Early in his research, Vukašin Bjelica found himself wrangling a hissing grass snake that he was elated to have captured. But when Bjelica attempted to take a close-up photo of the vigorously struggling snake, the snake suddenly went limp. Its mouth gaped and hung open, completely lifeless. "I was heartbroken," he said. "I thought I must have somehow accidentally hurt it and killed it." Bjelica returned the snake to the ground and was thinking about what to do when the snake suddenly came alive—flicking its tongue, raising its head, and darting away. "You can imagine my surprise," Bjelica said.
He would later learn that the grass snake's behavior was called, quite logically, death-feigning. When Bjelica began his PhD the zoology institute at the University of Belgrade in Serbia, he focused his research on dice snakes, an often aquatic relative of grass snakes with their own distinct approach to faking death. Hissing, struggling, and eventually going limp are not enough for the dice snake, which ups the gory ante by smearing itself in feces and a stinky musk, after which point the snake might dribble blood from its mouth. The belated bleeding intrigued Bjelica. Death feigning, a high-risk behavior that places the snake at high risk of being eaten if its ruse is discovered, usually occurs as a last resort after a snake has attempted other defense mechanisms. "Then after entering this rather enigmatic display, suddenly there is this display of hemorrhaging," Bjelica mused. He wondered if the bleeding made the snake's act more convincing, a question he put to the test in a new paper in Biology Letters.
Bjelica focused on a population of dice snakes on the island of Golem Grad, an island of nearly 50 acres inside a lake in North Macedonia. The island is notably home to the ruins of a handful of ancient churches and also approximately 10,000 dice snakes. The snakes of Golem Grad are most notable, however, for their penchant for feigning death and spontanously bleeding, behaviors recorded more frequently in this population of dice snakes than others. On Golem Grad, dice snakes come in olive green, blotched, or a darker melanistic color, and their sheer abundance makes them easy to spot, and catch. "Sometimes you can see them basking in the sun on a rock and you can just grab them," Bjelica said. " Or they're resting on a tree branch and you just climb up and get them."
Over the course of a year, Bjelica and colleagues caught 263 unique dice snakes on Golem Grad, snagging them from their basking rocks and branches or even swimming around the lake. He wore protective gloves—not for the snakes, which are nonvenomous, but for the island's sharp rocks and thorny Mediterranean vegetation. Also, the island is home to another, actually venomous snake: the nose-horned viper, named for the prominent horn on its snout.
After catching a snake around its midsection, the researchers would hold the snakes behind their head and above their cloacae, alternating between pinching the snakes and stretching them out. The behavior was intended to imitate one of the snake's predators, such as one of the islands' snake-eating birds. "Pinching was designed to simulated claws gripping the snake, while stretching was aimed at imitating the bird stretching the snake to get to the large organs such as the liver," Bjelica said. After the handling ritual was complete, the researchers placed the snake on its back on the ground and scampered out of view, to mimic a predator's hesitation to eat its prey. They timed the snake's response from the second it was left alone and watched as the animal feigned death, and how.
Nearly half of the snakes smeared themselves in musk and their own waste, a strategy that can convince the predator that the snake is unpalatable—quite literally smelling and tasting like shit. Watching this was an unsurprisingly smelly experience. "The amount of feces can be extreme," Bjelica said. "More often than not, after each field day you can always do with a wardrobe change." And just over 10 percent of the dice snakes ejected blood, a behavior Bjelica finds "always exciting." The bleeding always occurs around the mouth and is, thankfully for the researchers, not squirted toward a predator. "The blood comes out slowly, first as individual spots then grouping into larger pools," he said.

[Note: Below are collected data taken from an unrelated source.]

-- ==== Sys2Proof/Machine/Step.lean ====
section
/-! DEFINITION. The step (spec/30_encoding.md R65), and the placing of one word where the next step fetches it. -/

namespace Sys2Proof.Machine

/-- One fetch-decode-execute cycle (R65): fetch, decode, and execute the decoded instruction on the state with pc
advanced; an unknown word faults. On every fault the state is the one before the step (spec/60_exceptions.md R129). -/
def step (s : State) : Host.Outcome State Fault Refusal :=
  match fetch s with
  | .error f => raise f
  | .ok (w, t) =>
    match decode w with
    | .unknown u => raise (.unknownInstruction u)
    | .known i => exec i t

/-- The state with one instruction word stored at pc and pc + 1, where the next step fetches it; the word's bits are
numbered as spec/opcode_table.json numbers them. A pc with no room for a word has no such place: nothing changes (log 5). -/
def State.withFetchWord (s : State) (nbits w : Nat) : State :=
  match outOfBounds s.pc.toNat 2 with
  | some _ => s
  | none => s.writeBytes s.pc.toNat (bytesOfWord (BitVec.ofNat 16 (w % 2 ^ nbits)))

end Sys2Proof.Machine
end

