-- ==== Sys2Proof/Safety.lean ====
section
/-! DEFINITION. The words statements use: what a step runs, what it keeps, the invariants of the state, and the two ends
of a run (spec/70_reset_and_hazards.md R173). -/

namespace Sys2Proof.Machine

/-! ## What the next step runs -/

/-- The next step fetches inside memory and its word decodes to i (spec/30_encoding.md R63, R64). -/
def Runs (s : State) (i : Instr) : Prop :=
  s.pc.toNat + 1 < 4096 ∧ decode (s.wordAt s.pc.toNat) = .known i

/-! ## Frames -/

/-- The parts of the state a frame speaks of. -/
inductive Part where
  | mem
  | regs
  | index
  | pc
  | stack
  | sp
  | dt
  | st
  | fb
  | keys
  | config
  | draws
  deriving DecidableEq, Repr

/-- The part is the same in both states; memory is compared byte by byte, through the read of one byte. -/
def Keeps (s t : State) : Part → Prop
  | .mem => ∀ a, t.readByte a = s.readByte a
  | .regs => ∀ r, t.reg r = s.reg r
  | .index => t.index = s.index
  | .pc => t.pc = s.pc
  | .stack => t.stack = s.stack
  | .sp => t.sp = s.sp
  | .dt => t.dt = s.dt
  | .st => t.st = s.st
  | .fb => t.fb = s.fb
  | .keys => t.keys = s.keys
  | .config => t.config = s.config
  | .draws => t.draws = s.draws

/-- Every part but the listed ones is the same. -/
def KeepsAllBut (changed : List Part) (s t : State) : Prop := ∀ p, p ∉ changed → Keeps s t p

/-- Nothing changes but the listed registers. -/
def WritesOnlyRegs (rs : List Reg) (s t : State) : Prop :=
  (∀ r, r ∉ rs → t.reg r = s.reg r) ∧ KeepsAllBut [.regs] s t

/-- Nothing changes but the n bytes of memory from a. -/
def WritesOnlyBytes (a n : Nat) (s t : State) : Prop :=
  (∀ b, b < a ∨ a + n ≤ b → t.readByte b = s.readByte b) ∧ KeepsAllBut [.mem] s t

/-! ## Who may write VF -/

/-- The instructions of spec/10_state.md R22 that may write VF: the flag writers, and those whose destination is VF. -/
def mayWriteVf : Instr → Bool
  | .addReg _ _ | .subReg _ _ | .shr _ _ | .subn _ _ | .shl _ _ | .drw _ _ _ => true
  | .ldByte x _ | .addByte x _ | .ldReg x _ | .orReg x _ | .andReg x _ | .xorReg x _ => x == Reg.vf
  | .rnd x _ | .ldVxDt x | .ldVxKey x | .loadRegs x => x == Reg.vf
  | .cls | .ret | .jp _ | .call _ | .seByte _ _ | .sneByte _ _ | .seReg _ _ | .sneReg _ _ => false
  | .ldI _ | .jpV0 _ | .skp _ | .sknp _ | .ldDtVx _ | .ldStVx _ => false
  | .addI _ | .ldFont _ | .ldBcd _ | .storeRegs _ => false

/-- The instructions of spec/10_state.md R26 that may leave pc elsewhere than at their address plus 2. -/
def mayMovePc : Instr → Bool
  | .ret | .jp _ | .call _ | .jpV0 _ => true
  | .seByte _ _ | .sneByte _ _ | .seReg _ _ | .sneReg _ _ | .skp _ | .sknp _ | .ldVxKey _ => true
  | .cls | .ldByte _ _ | .addByte _ _ | .ldReg _ _ | .orReg _ _ | .andReg _ _ | .xorReg _ _ => false
  | .addReg _ _ | .subReg _ _ | .shr _ _ | .subn _ _ | .shl _ _ | .ldI _ | .rnd _ _ | .drw _ _ _ => false
  | .ldVxDt _ | .ldDtVx _ | .ldStVx _ | .addI _ | .ldFont _ | .ldBcd _ | .storeRegs _ | .loadRegs _ => false

/-! ## Sprites -/

/-- A set bit of the n-row sprite at I, drawn at (VX, VY), lands on pixel (py, px) (spec/43_display.md R114 to R116). -/
def SpriteCovers (s : State) (x y : Reg) (n : Nat) (py : Fin 32) (px : Fin 64) : Prop :=
  ∃ r c, r < n ∧ c < 8 ∧ (s.readByte (s.index.toNat + r)).getLsbD (7 - c) = true ∧
    px.val = ((s.reg x).toNat + c) % 64 ∧ py.val = ((s.reg y).toNat + r) % 32

/-- Some set bit of the sprite lands on a pixel that is on (R117). -/
def SpriteHits (s : State) (x y : Reg) (n : Nat) : Prop :=
  ∃ py px, SpriteCovers s x y n py px ∧ s.pixel py px = true

/-! ## Invariants -/

/-- With FONT_WRITABLE false, the font region holds FONT_TABLE (spec/10_state.md R44). -/
def FontIntact (s : State) : Prop :=
  s.config.fontWritable = false → ∀ a : Fin 80, s.readByte a.val = s.config.fontTable[a]

/-- The well-formedness of a state: memory in canonical form, and the font intact (R44). The bounds of the other
elements are in State's types. -/
def StateInv (s : State) : Prop := Memory.wf s.config s.mem ∧ FontIntact s

/-- pc is at most 0x10FE, and every stack entry in use is at most 0x1000 (spec/10_state.md R27, spec/40_control_flow.md
R81). -/
def PcBounded (s : State) : Prop :=
  s.pc.toNat ≤ 0x10FE ∧ ∀ k : Fin 16, k.val < s.sp.val → s.stack[k].toNat ≤ 0x1000

/-- Every copy a sequence of host operations restores was taken from some well-formed state: the copy is opaque, and
only snapshot makes one (spec/60_exceptions.md R156). -/
def RestoresSnapshots (ops : List HostOp) : Prop :=
  ∀ c, HostOp.restore c ∈ ops → ∃ u : State, StateInv u ∧ u.snapshot = c

/-! ## The ends of a run -/

/-- Fault end: the next step faults (spec/70_reset_and_hazards.md R173). -/
def FaultEnd (s : State) (f : Fault) : Prop := step s = .fault f

/-- Idle end at address a: the next word is a jump to itself (R173). -/
def IdleEnd (s : State) (a : Word) : Prop :=
  s.pc = a ∧ a.toNat ≤ 0xFFE ∧ s.wordAt a.toNat = 0x1000 ||| a

end Sys2Proof.Machine
end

Although all the snakes played dead, some committing to the bit for as long as 40 seconds, the snakes that used musk, poop, and blood in their performances spent, on average, two seconds less faking their death. This might sound like a trifling amount of time, but for a snake staring down the jaws of a hungry bird, it can mean the difference between life and death. Feigning death requires the serpent to lie with its delicious, soft tummy up for inspection by its greatest enemy. The more convincing a snake's act is, the less time it needs to spend in mortal danger, the researchers suggest.
But they are still left with questions. Bjelica wonders about the chemical composition of the snake's musk and blood. "Are they harmful to the predator or just distasteful?" The researchers do not know if a dice snake's mouthful of blood is a visual signal, a chemical signal, or both. They do not even know the mechanism by which a living snake can dribble blood from its mouth. But as Bjelica sees it, the most significant takeaway from the research is that the dice snake's death-feigning display on Golem Grad is a multi-step spectacle, of blood and from guts, and should be studied as such. Regardless of whatever dice snakes are doing elsewhere in Europe, Golem Grad has set a high bar for the age-old technique of faking your death. Other death-feigners, take note! Sometimes committing to the bit is the only way to stay alive.